[Opening SUPPLIED RECORDS section]

-- ==== Sys2Proof/Word.lean ====
section
/-!
DEFINITION. Sys2Proof/Word.lean: the part's two word types. A byte of a frame, a record or the identity page, and a part
time, the free-running 32-bit count of microseconds of R1. Every other quantity of the manual is a count and is a Nat.
-/
namespace Sys2Proof

/-- A byte on the wire. -/
abbrev Byte := BitVec 8

/-- A part time, in microseconds, modulo 2 to the power 32 (R1). -/
abbrev Time := BitVec 32

end Sys2Proof
end

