/-- A LOOP_END acts on the innermost open level (R113). -/
def State.loopEnd (s : State) (c : Nat) (st : Step) : State :=
  let x := s.ctx c
  match x.loops.getLast? with
  | none => s
  | some l =>
    if l.iteration < l.count then
      let back := match stepAt s.records l.begin with
        | some b => b.head.next.target b.after
        | none => l.begin
      (s.setCtx c { x with loops := x.loops.dropLast ++ [{ l with iteration := l.iteration + 1 }] }).push [.takeUp c back 0]
    else (s.setCtx c { x with loops := x.loops.dropLast }).push [.takeUp c (st.head.next.target st.after) 0]

/-- A LOOP_BEGIN opens a level (R112). Two levels at most are open: a third, which no validated path has (R64), is not opened
(log 31). -/
def State.loopBegin (s : State) (c h : Nat) (st : Step) : State :=
  let x := s.ctx c
  let level : LoopLevel := { begin := h, count := st.head.loopCount, iteration := 1 }
  (s.setCtx c { x with loops := if x.loops.length < 2 then x.loops ++ [level] else x.loops }).push
    [.takeUp c (st.head.next.target st.after) 0]

/-- The work of a step taken up in a context that already shows it as its current step, by kind (R94). -/
def State.takeUpStep (s : State) (c h credit : Nat) (st : Step) : State :=
  match st.head.kind with
  | .loopBegin => s.loopBegin c h st
  | .loopEnd => s.loopEnd c st
  | .jobEnd => s.jobEndStep c
  | .ret => s.returnStep c
  | .halt => s.haltStep c
  | .abandon => s.abandonStep c
  | _ =>
    let a := s.admitState c st credit
    (s.setCtx c { s.ctx c with step := some a }).present c a

/-- Context c takes up the step with head index h (R94). Where no step stands there, or the context is not in RUNNING or DIVERTED,
nothing is done; neither arises (log 31): every step taken up lies in a held path, whose records cannot change (R69), and only a
job start and a taking, which enter those two states, lead to one. -/
def State.takeUp (s : State) (c h credit : Nat) : State :=
  match stepAt s.records h with
  | none => s
  | some st =>
    if (s.ctx c).active then (s.setCtx c { s.ctx c with cur := some h, step := none }).takeUpStep c h credit st else s

/-! ### End conditions (R98 to R101) -/

/-- The end reason of an evaluation: `none` when the end mode is not met; otherwise the lowest condition whose met flag the
evaluation set, or, where it set none, the lowest that stands set (R101). -/
def endReason (all : Bool) (old new : List Cond) : Option Nat :=
  if new.isEmpty || !(if all then new.all (·.met) else new.any (·.met)) then none
  else ((old.zip new).findIdx? fun p => !p.1.met && p.2.met).orElse fun _ => new.findIdx? (·.met)

/-- Give the standing step new conditions and end it where its end mode is met (R101). -/
def State.evaluateEnd (s : State) (c : Nat) (st : StepState) (new : List Cond) : State :=
  let s1 := s.modStep c fun st => { st with conds := new }
  match endReason st.step.head.endAll st.conds new with
  | some i => s1.push [.stepEnd c (.condition i)]
  | none => s1

/-- A TIME condition whose timer is due is met (R98). -/
def Cond.expire (now : Time) (k : Cond) : Cond := if timerDue k.timer now then { k with met := true, timer := none } else k

/-- What admission itself brings about for a PROCESS or PUMP step: a step with no END item ends with reason NONE, and TIME
conditions that expire at admission are met (R98, R101). -/
def State.admitEnd (s : State) (c : Nat) : State :=
  match (s.ctx c).step with
  | none => s
  | some st =>
    if st.phase = .waiting ∨ !st.step.head.kind.conditioned then s
    else if st.conds.isEmpty then s.push [.stepEnd c .none]
    else if st.conds.any fun k => timerDue k.timer s.now then s.evaluateEnd c st (st.conds.map (Cond.expire s.now))
    else s

/-- A BELOW or ABOVE condition at a collection of its point (R99). -/
def Cond.threshold (now : Time) (hold : Nat) (k : Cond) (meets : Bool) : Cond :=
  if meets then
    match k.holdStart with
    | none => { k with holdStart := some now, met := k.met || hold == 0 }
    | some t => { k with met := k.met || decide (hold * 1000 ≤ (now - t).toNat) }
  else { k with holdStart := none, met := false }

/-- The point that a condition watches. -/
def EndItem.point : EndItem → Option Nat
  | .time _ => none
  | .below p _ _ | .above p _ _ | .input p _ => some p

/-- The f of point p, 0 where it is no SAMPLE point. -/
def State.fOf (s : State) (p : Nat) : Nat := ((s.sampleAt (some p)).map (·.1)).getD 0

/-- A condition at a collection notification (R99, R100). -/
def State.evalCond (s : State) (image len : Nat) (k : Cond) : Cond :=
  match k.item.point.bind (s.collected image len) with
  | none => k
  | some fresh =>
    match k.item with
    | .time _ => k
    | .below p v h => k.threshold s.now h (fresh && decide (s.fOf p ≤ v))
    | .above p v h => k.threshold s.now h (fresh && decide (v ≤ s.fOf p))
    | .input p v => { k with met := fresh && ((s.fOf p == 1) == v) }

/-! ### Bands and plasma (R104 to R107) -/

/-- The request source of a band. -/
def bandRequest : BandSource → Source
  | .pressure => .pressureBand
  | .flow => .flowBand
  | .rf => .rfBand

/-- A band at a collection notification, in a step that has run so long (R105). -/
def State.evalBand (s : State) (image len elapsed : Nat) (b : Band) : Band :=
  match s.collected image len b.item.point with
  | none => b
  | some fresh =>
    if b.fired || decide (elapsed < b.item.settle * 1000) then b
    else
      let f : Int := s.fOf b.item.point
      if !fresh || (decide (b.low ≤ f) && decide (f ≤ b.high)) then { b with outStart := none }
      else
        match b.outStart with
        | none => { b with outStart := some s.now, fired := b.item.persist == 0 }
        | some t => { b with fired := decide (b.item.persist * 1000 ≤ (s.now - t).toNat) }

/-- The sources of the bands that fired between two evaluations, in band order. -/
def firedSources (old new : List Band) : List Source :=
  (old.zip new).filterMap fun p => if !p.1.fired && p.2.fired then some (bandRequest p.2.item.source) else none

/-- Strike and lost detection at a collection notification (R106, R107): the step state, and whether PLASMA_LOST is raised. -/
def State.evalPlasma (s : State) (cfg : CtxCfg) (image len : Nat) (st : StepState) : StepState × Bool :=
  match cfg.plasma with
  | none => (st, false)
  | some p =>
    if s.collectedFresh image len p then
      match st.strike with
      | .unstruck =>
        if cfg.strike ≤ s.fOf p then ({ st with strike := .struck, strikeTimer := none }, false) else (st, false)
      | .struck =>
        if s.fOf p < cfg.lost ∧ !st.lostRaised then ({ st with lostRaised := true }, true) else (st, false)
      | _ => (st, false)
    else (st, false)
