-- ==== Sys2Proof/Machine/ContextRequests.lean ====
section
/-!
DEFINITION. Sys2Proof/Machine/ContextRequests.lean: the requests on the recipe store (R58 to R60), the context configuration (R74 to
R78, R91), the request units (R158, R159), and jobs, park, wake and CLEAR (R82 to R90).
-/
namespace Sys2Proof.Machine

/-! ### Records -/

/-- The first failing record of a WRITE_RECORDS, from index i on, with its first failing check (R58 stage 3, R180). -/
def State.checkRecords (s : State) : Nat → List (List Byte) → Option Response
  | _, [] => none
  | i, bs :: rest =>
    match decodeRecord bs with
    | .error e =>
      some { code := .outOfRange,
             body := .refusal { subject := some i, slot := e.slot, check := e.check, purpose := none, reason := none } }
    | .ok _ => if 0 < s.useCount i then some (refusal .inUse (some i) none) else s.checkRecords (i + 1) rest

/-- Write records to consecutive indices (R59). -/
def State.writeRecords (s : State) : Nat → List (List Byte) → State
  | _, [] => s
  | i, bs :: rest =>
    let s' := match decodeRecord bs with
      | .ok r => { s with records := s.records.set i r }
      | .error _ => s
    s'.writeRecords (i + 1) rest

/-- WRITE_RECORDS (R58, R59). A body of fewer than 208 bytes for each record is too short (R58 stage 1, R194). -/
def writeRecordsRequest (start : Nat) (records : List (List Byte)) : Request :=
  { code := 48, least := 208 * records.length, counted := within 1 7 records.length,
    check := fun s => firstRefusal
      [ refuseIf (decide (Config.records < start + records.length)) (refusal .outOfRange (some start) none),
        s.checkRecords start records ],
    effect := fun s => s.writeRecords start records,
    respond := fun _ _ => okay .empty }

/-- READ_RECORDS (R60). -/
def readRecordsRequest (start count : Nat) : Request :=
  readRequest 49 start count 7 Config.records fun s => .records (slice start count fun i => (s.record i, s.useCount i))

/-! ### WRITE_CONTEXT -/

/-- Point p is a SAMPLE point of a quantity, owned by context c or SHARED; NONE passes (R75 check 3). -/
def State.samples (s : State) (c : Nat) (quantity : Quantity) (p : Option Nat) : Bool :=
  p.all fun p => s.reads c p && s.quantityOf p == some quantity

/-- Check 3 of R75, at the rows of Table 5-1. -/
def State.ctxPoints (s : State) (c : Nat) (f : CtxFields) : List Bool :=
  [true, s.samples c .pressure f.pressure, s.samples c .signal f.plasma]

/-- Check 5 of R75: a defined gate of the context, as owner or partner, is not CLOSED. -/
def State.gateStands (s : State) (c : Nat) : Bool := !s.gatesClosed c

/-- Checks 2 to 5 of R75. -/
def State.checkContext (s : State) (c : Nat) (f : CtxFields) (enable : Bool) : Option Response :=
  let x := s.ctx c
  let bars := x.state != .offline && s.gateStands c && (!enable || f.pressure != x.cfg.pressure)
  firstRefusal
    [ indexFault c Config.contexts,
      fieldFault (some c) (ctxChecks f),
      fieldFault (some c) (s.ctxPoints c f),
      refuseIf x.busy (notAllowed c x.state),
      refuseIf bars (refusal .inUse (some c) none) ]

/-- Check 6 of R75: the six walks and their counts (R61, R70). -/
def State.checkPaths (s : State) (c : Nat) (cfg : CtxCfg) : Option Response :=
  match s.validate c cfg with
  | .error (p, e) => some (invalidRecipe p e)
  | .ok _ => none

/-- Enable or rewrite (R76, R77). DESIGN CHOICE (log 12): the scan of leaving OFFLINE is run behind the whole idle entry. -/
def State.enable (s : State) (c : Nat) (cfg : CtxCfg) : State :=
  match s.validate c cfg with
  | .error _ => s
  | .ok (paths, counts) =>
    let x := s.ctx c
    let s1 := { s with useCounts := counts }.setCtx c { x with cfg := cfg, paths := paths, masks := cfg.masks, highs := cfg.highs }
    match x.state with
    | .offline => (s1.push [.trigger]).idleEntry c
    | .idle => s1.idleEntry c
    | _ => s1

/-- WRITE_CONTEXT with enable yes (R75 to R77). -/
def enableRequest (c : Nat) (f : CtxFields) : Request :=
  { code := 50, counted := true,
    check := fun s => firstRefusal [s.checkContext c f true, s.checkPaths c (ctxCfgOf f)],
    effect := fun s => s.enable c (ctxCfgOf f),
    respond := fun _ _ => okay .empty }

/-- Disable (R78); on an OFFLINE context the configuration is stored, and nothing else. DESIGN CHOICE (log 12): the scan of entering
OFFLINE is run after stage 6. -/
def State.disable (s : State) (c : Nat) (cfg : CtxCfg) : State :=
  let x := s.ctx c
  if x.state = .offline then s.setCtx c { x with cfg := cfg }
  else
    let s1 := s.setCtx c { x with autoPark := none, queue := [], paths := [] }
    let s2 := x.queue.foldl (fun s j => s.endJob c j .discarded none 0) s1
    let s3 := { s2 with useCounts := x.paths.foldl releasePath s2.useCounts }.releaseForces c
    let s4 := s3.setCtx c { s3.ctx c with flags := 0, cfg := cfg, state := .offline, cur := none }
    (s4.release c).push [.trigger]

/-- WRITE_CONTEXT with enable no (R75, R78). -/
def disableRequest (c : Nat) (f : CtxFields) : Request :=
  { code := 50, counted := true, check := fun s => s.checkContext c f false,
    effect := fun s => s.disable c (ctxCfgOf f), respond := fun _ _ => okay .empty }

/-! ### READ_CONTEXT -/

/-- A job as READ_CONTEXT shows it (R91). -/
def Job.view (j : Job) (startTime : Option Time) : JobView :=
  { tag := j.tag, start := j.start, priority := j.priority, reportAll := j.reportAll, startTime := startTime }

/-- What READ_CONTEXT returns (R91). -/
def Ctx.view (x : Ctx) (now : Time) : CtxView :=
  { cfg := x.cfg, enabled := x.state != .offline, state := x.state, phase := x.phase, step := x.cur,
    running := x.job.map fun j => j.job.view (some j.startTime), queue := x.queue.map fun j => j.view none,
    autoParkLeft := x.autoPark.map fun t => t.left now, wakeLeft := x.wakeDelay.map fun t => t.left now, loops := x.loops,
    flags := x.flags, masks := x.masks, highs := x.highs, isl := x.isl, stackDepth := x.stack.length }

/-- READ_CONTEXT (R91). -/
def readContextRequest (c : Nat) : Request :=
  { code := 51, counted := true, check := fun _ => indexFault c Config.contexts, effect := id,
    respond := fun s _ => okay (.context ((s.ctx c).view s.now)) }

/-! ### Masks and flags -/

/-- SET_MASK's write (R158): the request unit's masks and levels, and the configuration's. -/
def State.writeMasks (s : State) (c : Nat) (masks : BitVec 16) (levels : List Level) : State :=
  let x := s.ctx c
  let masks := masks &&& programmable
  let highs := highBits (levels.drop 4) 4
  s.setCtx c { x with masks := masks, highs := highs, cfg := { x.cfg with masks := masks, highs := highs } }

/-- SET_MASK (R158). -/
def setMaskRequest (c : Nat) (masks : BitVec 16) (levels : List Level) : Request :=
  { code := 64, counted := true,
    check := fun _ => firstRefusal
      [ indexFault c Config.contexts,
        refuseIf (!(levels.drop 4).all levelListed) (refusal .outOfRange (some c) none) ],
    effect := fun s => (s.writeMasks c masks levels).push [.attempt c],
    respond := fun _ s => okay (.masks (s.ctx c).masks (s.ctx c).highs) }

/-- Clear the flags of a set of sources (R159). -/
def State.clearFlags (s : State) (c : Nat) (sources : BitVec 16) : State :=
  s.setCtx c { s.ctx c with flags := (s.ctx c).flags &&& ~~~sources }

/-- CLEAR_REQUEST (R159). -/
def clearRequestRequest (c : Nat) (sources : BitVec 16) : Request :=
  { code := 65, counted := true, check := fun _ => indexFault c Config.contexts,
    effect := fun s => s.clearFlags c sources,
    respond := fun s s' => okay (.flags (s.ctx c).flags (s'.ctx c).flags) }

/-! ### Jobs -/

/-- A job of context x has this tag, queued or running. -/
def Ctx.hasTag (x : Ctx) (tag : BitVec 32) : Bool := (x.queue.any fun j => j.tag == tag) || x.jobTag == some tag

/-- Some context's job holds the tag (R81). -/
def State.tagHeld (s : State) (tag : BitVec 32) : Bool := s.ctxs.any fun x => x.hasTag tag

/-- The JOB walk from a start, and its counts (R61, R70): the path and the new use counts. -/
def State.countJob (s : State) (c start : Nat) : Except WalkFault (List Nat × List Nat) :=
  match s.walk c .job start with
  | .error e => .error e
  | .ok path =>
    match countPath s.useCounts path with
    | .error e => .error e
    | .ok counts => .ok (path, counts)

/-- The checks of SUBMIT_JOB, in order (R82). -/
def State.checkSubmit (s : State) (c : Nat) (tag : BitVec 32) (start : Nat) (priority : Option Priority) : Option Response :=
  firstRefusal
    [ indexFault c Config.contexts,
      refuseIf (tag == 0 || decide (Config.records ≤ start) || priority.isNone) (refusal .outOfRange (some c) none),
      refuseIf ((s.ctx c).state == .offline) (notAllowed c .offline),
      refuseIf (s.tagHeld tag) (refusal .duplicateTag (some c) none),
      refuseIf (decide (Config.queue ≤ (s.ctx c).queue.length)) (refusal .queueFull (some c) none),
      match s.countJob c start with
      | .error e => some (invalidRecipe .job e)
      | .ok _ => none ]

/-- The effect of an accepted SUBMIT_JOB (R82). -/
def State.submit (s : State) (c : Nat) (tag : BitVec 32) (start : Nat) (priority : Priority) (reportAll : Bool) : State :=
  match s.countJob c start with
  | .error _ => s
  | .ok (path, counts) =>
    let x := s.ctx c
    let job : Job := { tag := tag, start := start, priority := priority, reportAll := reportAll, path := path }
    let s1 := { s with useCounts := counts }.setCtx c { x with queue := x.queue ++ [job] }
    match x.state with
    | .idle => s1.startJob c
    | .parked level => if x.cfg.wakeOnJob then s1.wakeFrom c level else s1
    | _ => s1

/-- SUBMIT_JOB (R82): the response carries the queue depth after it, and whether the job started. -/
def submitJobRequest (c : Nat) (tag : BitVec 32) (start : Nat) (priority : Option Priority) (reportAll : Bool) : Request :=
  { code := 80, counted := true, check := fun s => s.checkSubmit c tag start priority,
    effect := fun s => s.submit c tag start (priority.getD .normal) reportAll,
    respond := fun _ s' =>
      okay (.submitted (s'.ctx c).queue.length (!(s'.ctx c).queue.any fun j => j.tag == tag)) }

/-- The effect of CANCEL_JOB (R84): a queued job ends CANCELLED, the running one is asked to stop. -/
def State.cancel (s : State) (c : Nat) (tag : BitVec 32) : State :=
  let x := s.ctx c
  match x.queue.find? fun j => j.tag == tag with
  | some j => (s.setCtx c { x with queue := x.queue.filter fun k => k.tag != tag }).endJob c j .cancelled none 0
  | none => s.push [.raise c .operatorAbort]

/-- CANCEL_JOB (R84): the response says whether it was the running job. -/
def cancelJobRequest (c : Nat) (tag : BitVec 32) : Request :=
  { code := 81, counted := true,
    check := fun s => firstRefusal
      [ indexFault c Config.contexts, refuseIf (!(s.ctx c).hasTag tag) (refusal .notFound (some c) none) ],
    effect := fun s => s.cancel c tag,
    respond := fun s _ => okay (.cancelled (!(s.ctx c).queue.any fun j => j.tag == tag)) }

/-- ABORT (R85). -/
def abortRequest (c : Nat) : Request :=
  { code := 82, counted := true,
    check := fun s => firstRefusal
      [ indexFault c Config.contexts, refuseIf (!(s.ctx c).active) (notAllowed c (s.ctx c).state) ],
    effect := fun s => s.push [.raise c .operatorAbort], respond := fun _ _ => okay .empty }

/-- The flags of sources 0 to 2, whose level is EMERGENCY (Table 9-1). -/
def emergencyFlags : BitVec 16 := 0x0007

/-- CLEAR (R90). -/
def clearRequest (c : Nat) : Request :=
  { code := 83, counted := true,
    check := fun s => firstRefusal
      [ indexFault c Config.contexts,
        refuseIf ((s.ctx c).state != .halted) (notAllowed c (s.ctx c).state),
        refuseIf ((s.ctx c).flags &&& emergencyFlags != 0) (refusal .requestPending (some c) none) ],
    effect := fun s => (s.clearFlags c 0xFFFF).idleEntry c, respond := fun _ _ => okay .empty }

/-- PARK (R87). -/
def parkRequest (c : Nat) (level : Option ParkLevel) : Request :=
  { code := 84, counted := true,
    check := fun s => firstRefusal
      [ indexFault c Config.contexts,
        refuseIf level.isNone (refusal .outOfRange (some c) none),
        refuseIf ((s.ctx c).state != .idle && (s.ctx c).state != .waking) (notAllowed c (s.ctx c).state) ],
    effect := fun s => s.parkAt c (level.getD .light), respond := fun _ _ => okay .empty }

/-- WAKE (R88): it changes nothing in a state other than PARKED. -/
def wakeRequest (c : Nat) : Request :=
  { code := 85, counted := true, check := fun _ => indexFault c Config.contexts,
    effect := fun s =>
      match (s.ctx c).state with
      | .parked level => s.wakeFrom c level
      | _ => s,
    respond := fun _ _ => okay .empty }

end Sys2Proof.Machine
end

[Closing SUPPLIED RECORDS section]

- [THE TASK]: Among the entries, how many lines include the string "endReason"? Please reply with only the number.

- [RESULT]: 2